ARLINGTON – In 2015, when North Shore won its first state championship under Jon Kay, at that time the second-year head coach said he was still following the blueprint of his mentor David Aymond.
In 2019, standing in the tunnel of AT&T Stadium with yet another gold medal hanging around his neck, the now-three-time state champion head coach credited his mentor - who won 229 games over a 24-year career with one state title - again.
"If you look at it and you've been around a while, you see Coach Aymond's fingerprints all over this program and I wouldn't have it any other way," Kay said. "He texted me last night.

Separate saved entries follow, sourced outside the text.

-- ==== Sys2Proof/Safety.lean ====
section
/-! DEFINITION. The terms claims use: what every state of a run satisfies, and what an instruction leaves alone. -/

namespace Sys2Proof.Machine

/-- Both memories are in canonical form: equal memories are equal data. -/
def State.memWf (s : State) : Prop := s.mem.wf = true ∧ s.memKey.wf = true

/-- Everything but the flow whose turn it is, the charges (R363) and the machine's counters of free values stands. -/
def State.sameOutside (s t : State) : Prop :=
  t.mem = s.mem ∧ t.memKey = s.memKey ∧ t.rest = s.rest ∧ t.net = s.net ∧ t.bad = s.bad ∧ t.badCache = s.badCache ∧ t.reg = s.reg ∧
    t.l1 = s.l1 ∧ t.peerCopies = s.peerCopies ∧ t.dev = s.dev ∧ t.jobs = s.jobs ∧ t.rows = s.rows ∧
    t.tasks = s.tasks ∧ t.plans = s.plans ∧ t.watches = s.watches ∧ t.saves = s.saves ∧ t.tlb = s.tlb ∧
    t.coh = s.coh ∧ t.evFlight = s.evFlight

/-- The accumulators, special registers and exception registers of a flow stand: slots and their quarters, landing
tags, CAUSE, EPC, EVAL, STATUS, SVP, VPROG, VGNT, VL, VTYPE, TTCUR, TTMISS. -/
def Flow.sameSpecial (f g : Flow) : Prop :=
  g.slots = f.slots ∧ g.qm = f.qm ∧ g.tags = f.tags ∧ g.cause = f.cause ∧ g.epc = f.epc ∧ g.eval = f.eval ∧
    g.status3 = f.status3 ∧ g.preq = f.preq ∧ g.svp = f.svp ∧ g.vgnt = f.vgnt ∧ g.vl = f.vl ∧ g.vtype = f.vtype ∧
    g.ttcur = f.ttcur ∧ g.ttmiss = f.ttmiss ∧ g.ctags = f.ctags ∧ g.act = f.act

/-- The byte that a load of physical address a under key k would find at its point of service. -/
def State.byteAt (s : State) (a key : Nat) : Byte := s.pointByte a key

/-- A run is safe while the memories are canonical. -/
def State.safe (s : State) : Prop := s.memWf

end Sys2Proof.Machine
end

Still a guy that I reach out to when need be and is always willing to help.
"We're following his blueprint."
Well the blueprint is working.
Since Kay took over for Aymond in 2014, the North Shore football program has risen to become one of the powers, if not the power, in Houston.
The Mustangs under Kay have gone 73-15 and won state titles in 2015, 2018 and 2019 - the most successful Houston-area football program in the last decade. Katy is the only other team to win two titles in the 2010's, claiming crowns in 2012 and 2015.
"I think it was our kids buy in of what we've been doing as a staff for the last five-six years," Kay said about the sustained success. "Just trying to constantly improve and making that the focus."
What North Shore can add to the resume is being back-to-back state champions. That is an accomplishment that hasn't been done since the Katy Tigers did so in 2007 and 2008.
"I was preparing for that one outside, I thought it was coming," Kay said with a laugh when asked about going back-to-back. "We really hadn't talked about going back-to-back or winning championships. I don't know if that's really sank in yet."
Looking towards 2020, the Mustangs will try and get back to a third-straight title game just like those Katy teams did.
So, start talking about a three-peat?
"It starts in January," North Shore quarterback Dematrius Davis, who won his second-straight State Title Game Offensive MVP Award, said. "Get better with the underclassmen and people in my grade. As long as we just get prepared, we'll be good for next year."